== Stored items ==
-- ==== Sys2Proof/Certificates/Slice0/Obligations.lean ====
section
/-! DEFINITION. The statements for the provers. Each says in its docstring which rules of spec/ it formalises; "decision D<n>"
marks what the spec itself calls its own choice (`92_eei_decisions.md`), "log <n>" what is the model's. -/

open Sys2Proof Sys2Proof.Machine

/-! ### Encoding -/

/-- Encoding and decoding are inverse on every command and on every word that decodes (`30_encoding.md` R82, R83, R84;
decisions D3, D34): no bit of an encoding is dropped and no command has two spellings. -/
def Obligations.DecodeEncodeInverse : Prop :=
  (∀ i : Instr, decode (encode i) = .ok i) ∧ ∀ (w : Word) (i : Instr), decode w = .ok i → encode i = w

/-- The words that are no command, by reason: ReservedOpcode for op 0x0 and 0xC..0xF, NonZeroField for a set must-be-zero bit
of a row of R82; decode gives no other reason (`30_encoding.md` R82, R84, R85 (1) and (2); decisions D3, D34). -/
def Obligations.DecodeRejectsExactly : Prop :=
  ∀ w : Word,
    (decode w = .error .reservedOpcode ↔ ((opField w).toNat = 0 ∨ 12 ≤ (opField w).toNat)) ∧
    (decode w = .error .nonZeroField ↔
      (((opField w).toNat = 1 ∧ w &&& 0x000E ≠ 0) ∨ ((opField w).toNat = 2 ∧ w &&& 0x000F ≠ 0) ∨
        ((opField w).toNat ∈ [4, 5, 6, 7, 9, 11] ∧ w &&& 0x0FFF ≠ 0) ∨
        ((opField w).toNat = 8 ∧ w &&& 0x0FFC ≠ 0) ∨ ((opField w).toNat = 10 ∧ w &&& 0x0FFE ≠ 0))) ∧
    decode w ≠ .error .digitValue ∧ decode w ≠ .error .cellRange

/-- Worked encodings, from `30_encoding.md` (the list after R90) and `95_test_vectors.md` V10 to V12. -/
def Obligations.WorkedWordsDecode : Prop :=
  decode 0x1701 = .ok (.setpx 7 0 true) ∧ decode 0x1FF0 = .ok (.setpx 15 15 false) ∧
    decode 0x2350 = .ok (.testpx 3 5) ∧ decode 0x3DB9 = .ok (.setdig 13 11 9) ∧ decode 0x8002 = .ok (.stepadj .dec) ∧
    decode 0xA001 = .ok (.settest true) ∧ decode 0x1002 = .error .nonZeroField ∧
    decode 0xC000 = .error .reservedOpcode

/-! ### The step -/

/-- A step runs the decoded command: with `rst` low, a command presented, boot done and FAULT 0, the step is the command's
meaning at that state, and then the host's turn, which moves only the host's pins and plan (`10_state.md` R20, R35;
`20_memory.md` R68; the host's plan is the model's, log 2). -/
def Obligations.StepRunsDecodedCommand : Prop :=
  ∀ (s : State) (i : Instr), s.pins.rst = false → s.pins.cmdValid = true → Running s → decode s.pins.cmd = .ok i →
    step s = mapNext hostTurn (exec i s) ∧
      ∀ t : State, hostTurn t =
        match t.hostPlan with
        | p :: rest => { t with pins := p, hostPlan := rest }
        | [] => { t with pins := { t.pins with rst := false, cmdValid := false } }

/-- The interface `withFetchWord` presents the word to a ready block, and the next step runs the command it decodes to; a
statement about the model's own loader (log 3). -/
def Obligations.FetchedWordRunsNext : Prop :=
  ∀ (s : State) (w : Nat) (i : Instr), decodeTableWord 16 w = some i →
    step (s.withFetchWord 16 w) = mapNext hostTurn (exec i (s.withFetchWord 16 w))

/-- A word that is no command faults: nothing of the block changes but FAULT (and the model's label), the response is 3
(`60_exceptions.md` R183, `30_encoding.md` R85; decision D5; the label is log 13). -/
def Obligations.StepFaultsOnBadWord : Prop :=
  ∀ (s : State) (r : FaultReason), s.pins.rst = false → s.pins.cmdValid = true → Running s →
    decode s.pins.cmd = .error r →
    step s = .next (hostTurn { s with fault := true, faultReason := some r, response := some 3 })

/-- A command is accepted exactly when `rst` is low, cmd_valid is 1, PHASE = Run and FAULT = 0; a ready or faulted block with
nothing accepted holds all its state (`10_state.md` R26, R35, `60_exceptions.md` R183, R199; decisions D2, D5, D33). The model's
own choices: `rst` comes first (log 17), and the response is withdrawn in that turn (log 16). -/
def Obligations.AcceptsExactlyWhenReady : Prop :=
  ∀ s : State,
    (∀ w : Word, s.accepted = some w ↔
      (s.pins.rst = false ∧ s.pins.cmdValid = true ∧ s.phase = .run ∧ s.fault = false ∧ w = s.pins.cmd)) ∧
    (s.pins.rst = false → s.phase = .run → s.accepted = none →
      step s = .next (hostTurn { s with response := none }))

/-- After a fault nothing happens until `rst`: over any number of steps in which the host does not drive `rst`, whatever
commands it presents, the whole block, the bus trace and the chips stay as they are (`60_exceptions.md` R183, R184;
decision D5). The model's own choices: the response is withdrawn in the first of those steps (log 16), no step of a faulted
block stops the run (log 14), and the host leaves `rst` low when its plan has ended (log 2). -/
def Obligations.FaultHaltsUntilReset : Prop :=
  ∀ (k : Nat) (s : State), s.phase = .run → s.fault = true → s.pins.rst = false →
    (∀ p ∈ s.hostPlan, p.rst = false) →
    ∃ t : State, Host.Core.run core k s = .next t ∧
      t = { s with response := t.response, pins := t.pins, hostPlan := t.hostPlan } ∧
      (0 < k → t.response = none) ∧ t.cmdReady = false

/-! ### Reset and boot -/

/-- What reset leaves (`10_state.md` R38; all values but the zeroed buffers are the spec's own choice, decisions D17, D18, D23,
D33). -/
def Obligations.ResetStateValues : Prop :=
  (∀ (c : ChipIdx) (d : DigitIdx), Buffer.read State.reset.fb c d = 0 ∧ Buffer.read State.reset.sb c d = 0) ∧
    State.reset.phase = .boot ∧ State.reset.session = .idle ∧ State.reset.fault = false ∧
    State.reset.level = .manual Config.actual.defaultIntensity ∧ State.reset.lastReading = 0 ∧
    State.reset.lastUpdate = 0 ∧ State.reset.wires.serData = false ∧ State.reset.wires.serClk = false ∧
    State.reset.wires.serLoad = true ∧ State.reset.cmdReady = false ∧ State.reset.rspValid = false ∧
    State.reset.trace = []

/-- The `rst` input puts every element of the block at its reset value, FAULT included, and leaves the chips as they are, from
every state between commands (`70_reset_and_hazards.md` R210, `10_state.md` R38; decisions D1, D33). The model's own choice:
`rst` comes before a command that is presented with it, and no step is a reset in the middle of a command (log 17). -/
def Obligations.ResetInputRestoresBlock : Prop :=
  ∀ s : State, s.pins.rst = true →
    ∃ t : State, step s = .next (hostTurn t) ∧ t.chain = s.chain ∧
      (∀ (c : ChipIdx) (d : DigitIdx), Buffer.read t.fb c d = 0 ∧ Buffer.read t.sb c d = 0) ∧
      t.phase = .boot ∧ t.session = .idle ∧ t.fault = false ∧ t.level = .manual Config.actual.defaultIntensity ∧
      t.lastReading = 0 ∧ t.lastUpdate = 0 ∧ t.wires = { serData := false, serClk := false, serLoad := true } ∧
      t.response = none ∧ t.trace = []
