/-- V50 lines 2 and 5, V54 (the tick wraps): an update, one short of the threshold, an update. -/
theorem test_pollauto_updates :
    (pollauto Config.reference (autoState 0 0 500 1000)).trace = frames [allChips 0x0A 0x07] ∧
      (pollauto Config.reference (autoState 0 0 500 1000)).lastReading = 500 ∧
      (pollauto Config.reference (autoState 0 0 500 1000)).lastUpdate = 1000 ∧
      (pollauto Config.reference (autoState 0 0 500 1000)).chain.map (·.intensity) = Vector.replicate 4 7 ∧
      pollauto Config.reference (autoState 500 1000 510 2500) = { autoState 500 1000 510 2500 with response := some 0 } ∧
      (pollauto Config.reference (autoState 0 0xFFFFFF00 300 0x2E7)).trace = [] ∧
      (pollauto Config.reference (autoState 0 0xFFFFFF00 300 0x2E8)).trace = frames [allChips 0x0A 0x04] := by
  decide +kernel

/-- V55: a rising range, a falling one, and clamping at both ends. -/
theorem test_sensor_map :
    ([0, 68, 69, 136, 137, 205, 500, 600, 1022, 1023] : List Nat).map (sensorMap Config.reference) =
      [0, 0, 1, 1, 2, 3, 7, 8, 14, 15] ∧
    ([0, 68, 69, 511, 512, 1022, 1023] : List Nat).map
      (sensorMap { Config.reference with sensorRange := SensorRange.ofEnds 1023 0 }) = [15, 14, 13, 7, 7, 0, 0] ∧
    ([0, 99, 100, 153, 154, 500, 899, 900, 1023] : List Nat).map
      (sensorMap { Config.reference with sensorRange := SensorRange.ofEnds 100 900 }) = [0, 0, 0, 0, 1, 7, 14, 15, 15] := by
  decide +kernel

/-! ### System commands, boot, faults, reset -/

/-- V71. -/
theorem test_settest_on :
    ((after 0xA001 booted).map fun t => (t.trace, t.chain.map (·.test), t.response, t.fb)) = some
      (frames [allChips 0x0F 0x01], Vector.replicate 4 1, some 0, zeroBuffer) := by decide +kernel

/-- V72. -/
theorem test_dump_answers :
    nextOf (exec .dump (presenting 0xB000 booted)) = some { presenting 0xB000 booted with response := some 0 } := by
  decide +kernel

/-- A chip that holds anything. -/
def scrambledChip : Chip :=
  { sr := 0xBEEF, dig := Vector.replicate 8 0x77, decode := 0xFF, scanLimit := 1, shutdown := 0, test := 1, intensity := 3 }

/-- The machine right after reset, but with scrambled chips. -/
def scrambled : State := { State.reset with chain := Vector.replicate 4 scrambledChip }

/-- V70: the boot frames, and the chips after them, whatever they held. -/
theorem test_boot :
    ((nextOf (step scrambled)).map fun t => (t.trace, t.phase)) = some
      (frames [allChips 0x09 0, allChips 0x0A 8, allChips 0x0B 7, allChips 0x0F 0, allChips 1 0, allChips 2 0,
        allChips 3 0, allChips 4 0, allChips 5 0, allChips 6 0, allChips 7 0, allChips 8 0, allChips 0x0C 1], .run) ∧
    ((nextOf (step scrambled)).map fun t => t.chain.map fun ch => { ch with sr := 0 }) =
      some (Vector.replicate 4 bootedChip) := by decide +kernel

/-- R39: after boot the bus lines are at their reset levels, though the last bit sent is 1. -/
theorem test_boot_lines :
    (nextOf (step scrambled)).map (·.wires) = some { serData := false, serClk := false, serLoad := true } := by
  decide +kernel

/-- The label of the fault that a word raises after boot. -/
def faultOf (w : Word) : Option FaultReason := (after w booted).bind (·.faultReason)

/-- V12: the reasons, the digit value checked before the cell. -/
theorem test_fault_reasons :
    faultOf 0x0000 = some .reservedOpcode ∧ faultOf 0x8004 = some .nonZeroField ∧ faultOf 0x300A = some .digitValue ∧
      faultOf 0x3EFA = some .digitValue ∧ faultOf 0x3E01 = some .cellRange ∧ faultOf 0x30C0 = some .cellRange ∧
      faultOf 0x3DB9 = none := by decide +kernel

/-- V74: FAULT, response 3, and no further command; a decode fault does the same. -/
theorem test_fault_latches :
    (after 0x3E01 booted).map (fun t => (t.fault, t.response, t.cmdReady)) = some (true, some 3, false) ∧
    (after 0x4001 booted).map (fun t => (t.fault, t.response, t.cmdReady)) = some (true, some 3, false) := by
  decide +kernel

/-- A session in progress after a fault, with the host driving `rst`. -/
def resetting : State :=
  { booted with
    fault := true, session := .adjusting, level := .manual 7, fb := fbV40, sb := fbV31
    pins := { idlePins with rst := true } }

/-- V73 and V74: `rst` restores the block and leaves the chips. -/
theorem test_reset_restores :
    ((nextOf (step resetting)).map fun t => (t.fb, t.sb, t.session)) = some (zeroBuffer, zeroBuffer, .idle) ∧
    ((nextOf (step resetting)).map fun t => (t.level, t.fault, t.phase)) = some (.manual 8, false, .boot) ∧
    (nextOf (step resetting)).map (·.chain) = some booted.chain := by decide +kernel

/-! ### The chain -/

/-- A chain with the given shift registers. -/
def chainOf (a b c d : BitVec 16) : Chain :=
  #v[{ bootedChip with sr := a }, { bootedChip with sr := b }, { bootedChip with sr := c }, { bootedChip with sr := d }]

/-- V80. -/
theorem test_chain_one_bit :
    ((chainOf 0x8001 0x0000 0xFFFF 0x7FFF).onBit true).map (·.sr) = #v[0x0003, 0x0001, 0xFFFE, 0xFFFF] := by
  decide +kernel

/-- V81. -/
theorem test_chain_one_frame :
    ((chainOf 0x1111 0x2222 0x3333 0x4444).onEvents Config.actual
      (frames [[(0x05, 0x08), (0, 0), (0, 0), (0x06, 0x10)]])).map (fun ch => (ch.sr, ch.dig)) =
      #v[(0x0610, #v[0, 0, 0, 0, 0, 0x10, 0, 0]), (0x0000, Vector.replicate 8 0), (0x0000, Vector.replicate 8 0),
        (0x0508, #v[0, 0, 0, 0, 0x08, 0, 0, 0])] := by decide +kernel

/-! ### Witnesses: for each statement with hypotheses, a case that meets them, clause by clause -/

theorem witness_DecodeEncodeInverse : decode 0x1FF0 = .ok (.setpx 15 15 false) := by decide

/-- The reasons at the ends of each range of operation codes. -/
theorem witness_DecodeRejectsExactly :
    opField 0x0FFF = 0 ∧ (opField 0xC000).toNat = 12 ∧ (opField 0xFFFF).toNat = 15 ∧ (opField 0xB001).toNat = 11 ∧
      (0xB001 : Word) &&& 0x0FFF ≠ 0 ∧ (opField 0x800C).toNat = 8 ∧ (0x800C : Word) &&& 0x0FFC ≠ 0 := by decide

theorem witness_StepRunsDecodedCommand :
    (presenting 0x6000 booted).pins.rst = false ∧ (presenting 0x6000 booted).pins.cmdValid = true ∧
      Running (presenting 0x6000 booted) ∧ decode (presenting 0x6000 booted).pins.cmd = .ok .flush :=
  ⟨rfl, rfl, ⟨rfl, rfl⟩, by decide⟩

theorem witness_FetchedWordRunsNext : decodeTableWord 16 0x3668 = some (.setdig 6 6 8) := by decide +kernel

== What the task requires ==
Your reply is to repeat, unchanged, the lines above running from the one with "log 13). -/" up to and including the one with "decode s.pins.cmd = .error r →".

== Response to this exercise ==
(`60_exceptions.md` R183, `30_encoding.md` R85; decision D5; the label is log 13). -/
def Obligations.StepFaultsOnBadWord : Prop :=
  ∀ (s : State) (r : FaultReason), s.pins.rst = false → s.pins.cmdValid = true → Running s →
    decode s.pins.cmd = .error r →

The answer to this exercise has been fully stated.